Task brief: Repeat exactly, please, the opening lines of the data below, through and including the line where "R331, R336, R376" sits.

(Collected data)
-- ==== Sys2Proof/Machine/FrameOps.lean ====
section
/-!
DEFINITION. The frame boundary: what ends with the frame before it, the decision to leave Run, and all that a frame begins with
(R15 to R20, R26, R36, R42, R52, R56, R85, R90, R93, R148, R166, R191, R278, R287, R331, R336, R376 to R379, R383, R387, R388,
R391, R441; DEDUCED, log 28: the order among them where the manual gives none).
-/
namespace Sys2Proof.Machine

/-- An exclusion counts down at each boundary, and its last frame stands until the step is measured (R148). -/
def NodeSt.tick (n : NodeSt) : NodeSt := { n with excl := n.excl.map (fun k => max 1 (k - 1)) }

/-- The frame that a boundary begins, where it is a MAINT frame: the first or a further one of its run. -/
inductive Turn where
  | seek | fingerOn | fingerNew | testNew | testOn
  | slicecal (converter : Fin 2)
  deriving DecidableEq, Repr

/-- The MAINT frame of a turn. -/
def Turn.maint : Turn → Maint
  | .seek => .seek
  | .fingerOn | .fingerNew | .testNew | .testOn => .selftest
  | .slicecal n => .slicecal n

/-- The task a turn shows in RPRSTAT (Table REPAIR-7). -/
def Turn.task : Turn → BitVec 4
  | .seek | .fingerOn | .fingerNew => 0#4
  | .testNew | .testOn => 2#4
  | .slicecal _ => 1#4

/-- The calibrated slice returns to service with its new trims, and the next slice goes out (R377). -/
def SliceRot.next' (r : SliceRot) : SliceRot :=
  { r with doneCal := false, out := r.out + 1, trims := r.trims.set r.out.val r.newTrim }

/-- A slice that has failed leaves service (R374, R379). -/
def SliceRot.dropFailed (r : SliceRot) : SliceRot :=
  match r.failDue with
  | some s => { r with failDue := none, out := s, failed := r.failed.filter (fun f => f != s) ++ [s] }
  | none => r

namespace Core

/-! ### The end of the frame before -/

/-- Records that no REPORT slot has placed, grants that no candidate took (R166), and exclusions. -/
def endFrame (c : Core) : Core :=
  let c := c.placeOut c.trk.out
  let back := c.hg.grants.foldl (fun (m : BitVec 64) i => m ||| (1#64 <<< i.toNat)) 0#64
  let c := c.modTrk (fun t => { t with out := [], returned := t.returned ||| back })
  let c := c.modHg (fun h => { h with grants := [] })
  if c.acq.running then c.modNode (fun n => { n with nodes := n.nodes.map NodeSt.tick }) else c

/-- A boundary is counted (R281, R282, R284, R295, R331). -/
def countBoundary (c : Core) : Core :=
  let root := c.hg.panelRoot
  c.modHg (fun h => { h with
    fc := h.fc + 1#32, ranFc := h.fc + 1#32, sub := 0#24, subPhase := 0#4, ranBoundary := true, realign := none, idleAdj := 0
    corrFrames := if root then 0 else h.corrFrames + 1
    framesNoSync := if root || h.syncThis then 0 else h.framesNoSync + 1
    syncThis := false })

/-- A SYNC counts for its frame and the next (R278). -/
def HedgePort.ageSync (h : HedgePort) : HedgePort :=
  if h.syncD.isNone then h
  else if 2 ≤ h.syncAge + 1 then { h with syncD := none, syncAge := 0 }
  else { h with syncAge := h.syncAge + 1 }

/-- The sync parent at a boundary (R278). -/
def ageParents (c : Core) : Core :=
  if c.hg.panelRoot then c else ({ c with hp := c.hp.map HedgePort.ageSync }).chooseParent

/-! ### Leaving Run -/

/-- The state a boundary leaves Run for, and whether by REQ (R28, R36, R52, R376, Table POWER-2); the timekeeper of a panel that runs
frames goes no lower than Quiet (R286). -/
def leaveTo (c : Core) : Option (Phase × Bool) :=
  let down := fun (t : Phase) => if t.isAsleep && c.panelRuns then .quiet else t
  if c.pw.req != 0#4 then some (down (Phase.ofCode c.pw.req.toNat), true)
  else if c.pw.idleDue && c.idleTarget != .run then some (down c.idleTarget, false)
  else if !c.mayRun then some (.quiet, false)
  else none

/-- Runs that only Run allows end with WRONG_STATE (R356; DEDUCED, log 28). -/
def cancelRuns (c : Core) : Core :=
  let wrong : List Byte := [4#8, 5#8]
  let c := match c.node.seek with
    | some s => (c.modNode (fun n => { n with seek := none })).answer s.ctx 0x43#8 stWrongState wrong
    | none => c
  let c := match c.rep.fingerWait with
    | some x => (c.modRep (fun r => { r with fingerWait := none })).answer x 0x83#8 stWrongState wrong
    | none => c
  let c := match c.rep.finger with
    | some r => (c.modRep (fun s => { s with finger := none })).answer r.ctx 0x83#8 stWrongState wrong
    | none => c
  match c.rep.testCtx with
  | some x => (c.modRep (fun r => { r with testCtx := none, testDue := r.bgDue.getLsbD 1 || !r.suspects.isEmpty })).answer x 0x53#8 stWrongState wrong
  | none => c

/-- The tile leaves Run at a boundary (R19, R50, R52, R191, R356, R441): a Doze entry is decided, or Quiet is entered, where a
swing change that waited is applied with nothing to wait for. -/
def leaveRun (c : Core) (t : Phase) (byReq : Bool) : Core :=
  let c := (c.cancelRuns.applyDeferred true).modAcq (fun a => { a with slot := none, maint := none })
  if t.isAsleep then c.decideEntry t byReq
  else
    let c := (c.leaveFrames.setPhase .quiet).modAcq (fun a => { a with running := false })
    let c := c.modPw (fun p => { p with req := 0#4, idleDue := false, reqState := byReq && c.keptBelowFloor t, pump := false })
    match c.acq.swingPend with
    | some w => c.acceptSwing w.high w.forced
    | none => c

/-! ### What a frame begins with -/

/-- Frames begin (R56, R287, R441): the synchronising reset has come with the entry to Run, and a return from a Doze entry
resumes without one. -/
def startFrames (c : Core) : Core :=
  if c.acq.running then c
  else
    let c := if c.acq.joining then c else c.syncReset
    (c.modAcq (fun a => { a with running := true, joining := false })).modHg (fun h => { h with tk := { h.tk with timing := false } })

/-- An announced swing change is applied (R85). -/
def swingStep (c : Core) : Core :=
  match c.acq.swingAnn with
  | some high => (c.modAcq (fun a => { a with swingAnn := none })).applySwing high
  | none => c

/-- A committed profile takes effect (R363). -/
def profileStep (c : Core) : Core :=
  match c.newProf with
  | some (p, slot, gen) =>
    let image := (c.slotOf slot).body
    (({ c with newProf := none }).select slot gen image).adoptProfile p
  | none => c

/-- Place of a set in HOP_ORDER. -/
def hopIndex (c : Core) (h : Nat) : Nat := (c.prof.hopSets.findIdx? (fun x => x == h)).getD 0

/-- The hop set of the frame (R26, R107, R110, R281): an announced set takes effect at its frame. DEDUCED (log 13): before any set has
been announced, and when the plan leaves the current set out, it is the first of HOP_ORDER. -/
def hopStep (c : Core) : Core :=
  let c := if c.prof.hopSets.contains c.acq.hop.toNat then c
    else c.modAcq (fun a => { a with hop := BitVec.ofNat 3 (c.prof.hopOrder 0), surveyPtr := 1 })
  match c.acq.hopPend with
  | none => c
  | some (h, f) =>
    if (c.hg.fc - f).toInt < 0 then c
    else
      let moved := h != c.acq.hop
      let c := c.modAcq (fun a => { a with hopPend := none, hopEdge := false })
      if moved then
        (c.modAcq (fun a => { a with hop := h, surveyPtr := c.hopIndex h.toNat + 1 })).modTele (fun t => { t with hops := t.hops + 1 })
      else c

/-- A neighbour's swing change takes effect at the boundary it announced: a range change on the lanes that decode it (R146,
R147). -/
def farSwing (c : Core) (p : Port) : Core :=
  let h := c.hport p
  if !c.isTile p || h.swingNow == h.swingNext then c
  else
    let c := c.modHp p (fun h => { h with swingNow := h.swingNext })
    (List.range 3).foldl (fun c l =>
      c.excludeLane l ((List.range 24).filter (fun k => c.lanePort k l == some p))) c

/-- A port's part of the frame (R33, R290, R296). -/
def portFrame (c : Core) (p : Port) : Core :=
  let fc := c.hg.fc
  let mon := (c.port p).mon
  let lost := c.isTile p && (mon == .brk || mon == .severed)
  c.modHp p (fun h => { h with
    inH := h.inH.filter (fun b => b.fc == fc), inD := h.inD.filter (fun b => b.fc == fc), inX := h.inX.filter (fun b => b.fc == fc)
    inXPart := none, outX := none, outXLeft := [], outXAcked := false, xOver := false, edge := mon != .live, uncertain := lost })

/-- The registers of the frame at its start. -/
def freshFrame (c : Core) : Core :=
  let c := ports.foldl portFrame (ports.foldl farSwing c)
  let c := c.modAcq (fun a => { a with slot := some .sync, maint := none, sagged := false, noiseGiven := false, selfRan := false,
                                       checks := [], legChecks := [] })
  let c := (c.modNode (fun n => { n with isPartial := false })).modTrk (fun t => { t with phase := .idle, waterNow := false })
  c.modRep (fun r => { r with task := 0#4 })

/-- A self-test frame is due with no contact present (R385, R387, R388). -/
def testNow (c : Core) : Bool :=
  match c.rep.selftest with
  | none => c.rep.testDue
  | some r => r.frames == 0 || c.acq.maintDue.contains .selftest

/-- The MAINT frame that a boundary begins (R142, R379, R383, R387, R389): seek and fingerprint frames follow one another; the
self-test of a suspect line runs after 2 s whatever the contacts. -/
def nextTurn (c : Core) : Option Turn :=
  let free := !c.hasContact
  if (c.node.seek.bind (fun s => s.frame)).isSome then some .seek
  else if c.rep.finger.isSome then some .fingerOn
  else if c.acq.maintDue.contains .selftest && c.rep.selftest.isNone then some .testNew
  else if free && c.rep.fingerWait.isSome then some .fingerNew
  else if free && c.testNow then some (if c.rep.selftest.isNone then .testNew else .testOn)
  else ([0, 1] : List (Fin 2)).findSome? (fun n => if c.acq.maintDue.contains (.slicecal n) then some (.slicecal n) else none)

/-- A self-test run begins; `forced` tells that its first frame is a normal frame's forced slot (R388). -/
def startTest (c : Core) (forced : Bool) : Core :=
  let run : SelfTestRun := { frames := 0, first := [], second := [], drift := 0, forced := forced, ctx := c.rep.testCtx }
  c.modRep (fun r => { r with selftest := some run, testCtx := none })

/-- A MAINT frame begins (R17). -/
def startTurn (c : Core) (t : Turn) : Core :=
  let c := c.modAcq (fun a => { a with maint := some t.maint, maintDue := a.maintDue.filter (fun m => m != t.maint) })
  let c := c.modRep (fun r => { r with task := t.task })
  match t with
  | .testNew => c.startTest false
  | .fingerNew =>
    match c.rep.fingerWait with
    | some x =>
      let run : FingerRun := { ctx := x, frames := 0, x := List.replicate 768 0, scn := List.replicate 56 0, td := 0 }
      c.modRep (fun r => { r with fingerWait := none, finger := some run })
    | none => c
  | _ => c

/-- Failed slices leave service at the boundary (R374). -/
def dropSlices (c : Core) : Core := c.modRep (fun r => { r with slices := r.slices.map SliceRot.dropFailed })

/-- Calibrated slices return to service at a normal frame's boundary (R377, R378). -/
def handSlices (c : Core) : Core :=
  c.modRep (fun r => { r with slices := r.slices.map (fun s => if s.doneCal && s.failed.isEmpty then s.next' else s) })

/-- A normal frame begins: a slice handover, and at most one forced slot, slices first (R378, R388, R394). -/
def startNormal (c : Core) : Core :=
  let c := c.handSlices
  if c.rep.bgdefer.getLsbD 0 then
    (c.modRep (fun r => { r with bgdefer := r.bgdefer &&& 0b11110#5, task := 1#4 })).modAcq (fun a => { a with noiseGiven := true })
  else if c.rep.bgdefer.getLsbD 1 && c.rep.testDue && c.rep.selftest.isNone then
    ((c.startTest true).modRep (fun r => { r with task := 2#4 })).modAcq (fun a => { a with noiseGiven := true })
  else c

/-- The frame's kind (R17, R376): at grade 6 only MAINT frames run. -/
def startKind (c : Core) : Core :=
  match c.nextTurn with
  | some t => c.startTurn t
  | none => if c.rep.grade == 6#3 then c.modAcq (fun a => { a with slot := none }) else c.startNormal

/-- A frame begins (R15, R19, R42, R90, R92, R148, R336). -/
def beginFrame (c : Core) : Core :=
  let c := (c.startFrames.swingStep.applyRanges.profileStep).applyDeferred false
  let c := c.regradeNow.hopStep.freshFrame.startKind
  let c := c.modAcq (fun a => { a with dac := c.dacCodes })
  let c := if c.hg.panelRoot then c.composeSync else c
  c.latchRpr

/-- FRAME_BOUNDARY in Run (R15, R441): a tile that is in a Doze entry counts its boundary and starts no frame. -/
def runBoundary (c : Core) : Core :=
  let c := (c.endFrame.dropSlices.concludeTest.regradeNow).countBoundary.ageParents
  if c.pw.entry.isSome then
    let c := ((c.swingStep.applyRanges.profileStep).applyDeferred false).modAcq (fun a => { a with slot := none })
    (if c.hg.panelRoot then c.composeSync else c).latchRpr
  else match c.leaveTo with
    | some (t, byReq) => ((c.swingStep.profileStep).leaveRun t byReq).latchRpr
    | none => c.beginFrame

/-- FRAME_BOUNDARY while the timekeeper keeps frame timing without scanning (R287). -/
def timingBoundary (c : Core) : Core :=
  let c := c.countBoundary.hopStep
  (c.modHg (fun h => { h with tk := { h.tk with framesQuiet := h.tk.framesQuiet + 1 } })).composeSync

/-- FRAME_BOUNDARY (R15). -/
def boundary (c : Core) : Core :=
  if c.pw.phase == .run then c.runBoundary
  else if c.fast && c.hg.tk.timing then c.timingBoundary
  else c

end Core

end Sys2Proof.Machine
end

Finished task:
-- ==== Sys2Proof/Machine/FrameOps.lean ====
section
/-!
DEFINITION. The frame boundary: what ends with the frame before it, the decision to leave Run, and all that a frame begins with
(R15 to R20, R26, R36, R42, R52, R56, R85, R90, R93, R148, R166, R191, R278, R287, R331, R336, R376 to R379, R383, R387, R388,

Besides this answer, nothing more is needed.